Aujourd’hui, il n’existe pas de traitement définitif pour l’endométriose, mais plusieurs approches thérapeutiques peuvent améliorer la qualité de vie des femmes souffrant de cette pathologie. Le traitement est indiqué en fonction de la sévérité des symptômes, de la localisation et de la taille des lésions, ainsi que du désir de la patiente d’avoir des enfants. Les principales options de traitement sont un traitement antalgique, surtout dans le cas d’endométriose légère, un traitement hormonal (non indiqué si une grossesse est recherchée) ou un traitement chirurgical pour les femmes présentant une endométriose sévère.

Cependant, le traitement de l’endométriose doit être indiqué et encadré par un gynécologue spécialiste.

Grossesse avec endométriose

L’endométriose est directement liée à l’infertilité chez les femmes, estimant que 30 à 40 % des femmes atteintes d’endométriose rencontreront des difficultés à concevoir, ce qui peut entraîner une réduction de la réserve ovarienne, une altération de la fonction tubaire ou la création d’un environnement pelvien inflammatoire qui interfère avec la fécondation et l’implantation de l’embryon.

Cependant, grâce aux progrès de la médecine reproductive, la majorité des femmes atteintes d’endométriose parviennent à obtenir une grossesse, soit naturellement, soit avec l’aide de traitements de reproduction assistée.

Dans le cas d’un traitement de reproduction assistée, les options les plus indiquées sont :

  • Insémination artificielle (IA) : indiquée pour les patientes ayant une endométriose légère, des trompes de Fallope perméables et en tenant compte d’un sperme de bonne qualité.

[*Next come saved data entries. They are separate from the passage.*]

-- ==== Sys2Proof/Machine/AnalogCmds.lean ====
section
/-! DEFINITION. The analogue front end (ch. 12): the meanings of the commands, one definition each. -/

namespace Sys2Proof.Machine

/-- ADC_CONVERSION (R263): any conversion but the beat sample. -/
def execAdcConversion (t : Nat) (n : Fin 24) (code : Int) (s : State) : Out :=
  s.does t (fun d => d.whenOn cdTb (fun d => d.adcConvert n.val code))

/-- ADC_CALIBRATE (R267): a host write of calibrate. -/
def execAdcCalibrate (h : Hdr) (n : Fin 24) (val : W64) (s : State) : Out :=
  s.write h Par.adcCalibrate n.val val

/-- ADC_CALIBRATION_DONE (R267): a calibration ends. -/
def execAdcCalibrationDone (t : Nat) (n : Fin 24) (off : Int) (gain : F32) (s : State) : Out :=
  s.does t (fun d => d.whenOn cdTb (fun d => d.adcCalDone n.val off gain))

/-- SDI_STUCK (R271): stuck_run equal bits have come. -/
def execSdiStuck (t : Nat) (n : Fin 32) (s : State) : Out :=
  s.does t (fun d => d.whenOn cdTb (fun d => d.sdiStuck n.val))

/-- WINDOW_COMPARATOR_CHANGE (R273): a comparator becomes ACTIVE or INACTIVE. -/
def execWindowComparatorChange (t : Nat) (w : Fin 64) (low : Bool) (active : Bool) (s : State) : Out :=
  s.does t (fun d => d.winChange w.val (b2n low) active)

/-- WIN_READBACK (R278): a host write of readback. -/
def execWinReadback (h : Hdr) (w : Fin 64) (val : W64) (s : State) : Out :=
  s.write h Par.winReadback w.val val

/-- READBACK_DONE (R278): a threshold check ends. -/
def execReadbackDone (t : Nat) (w : Fin 64) (codes : List Int) (s : State) : Out :=
  s.does t (fun d => d.whenOn cdTb (fun d => d.readbackDone w.val codes))

/-- THRESHOLD_CHECK_PERIOD (R279): check_period has passed. -/
def execThresholdCheckPeriod (t : Nat) (w : Fin 64) (s : State) : Out :=
  s.does t (fun d => d.whenOn cdTb (fun d => d.checkPeriod w.val))

/-- SDI_DECIMATED_SAMPLE (R269): a D-th modulator clock. -/
def execSdiDecimatedSample (t : Nat) (n : Fin 32) (bits : List Bool) (s : State) : Out :=
  s.does t (fun d => d.whenOn cdTb (fun d => (d.sdiBits n.val bits).sdiDecimated n.val))

end Sys2Proof.Machine
end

  • Fécondation in vitro (FIV) : c’est le traitement le plus indiqué pour maximiser les chances d’obtenir une grossesse, en prélevant les ovocytes après une stimulation ovarienne contrôlée et en réalisant une culture embryonnaire en laboratoire. Dans de nombreux cas, l’environnement utérin des patientes atteintes d’endométriose est négativement affecté et une culture des embryons en laboratoire peut améliorer cette condition.

  • Don d’ovocytes : c’est le traitement indiqué dans les cas où la réserve ovarienne est extrêmement basse, où la qualité des ovocytes est gravement altérée ou après l’échec de précédents traitements de fécondation in vitro (FIV).

La grossesse peut avoir un effet positif sur l’endométriose en raison de la diminution de l’activité et, avec elle, une réduction des niveaux d’œstrogènes qui peut aider à réduire la croissance du tissu endométrial extra-utérin.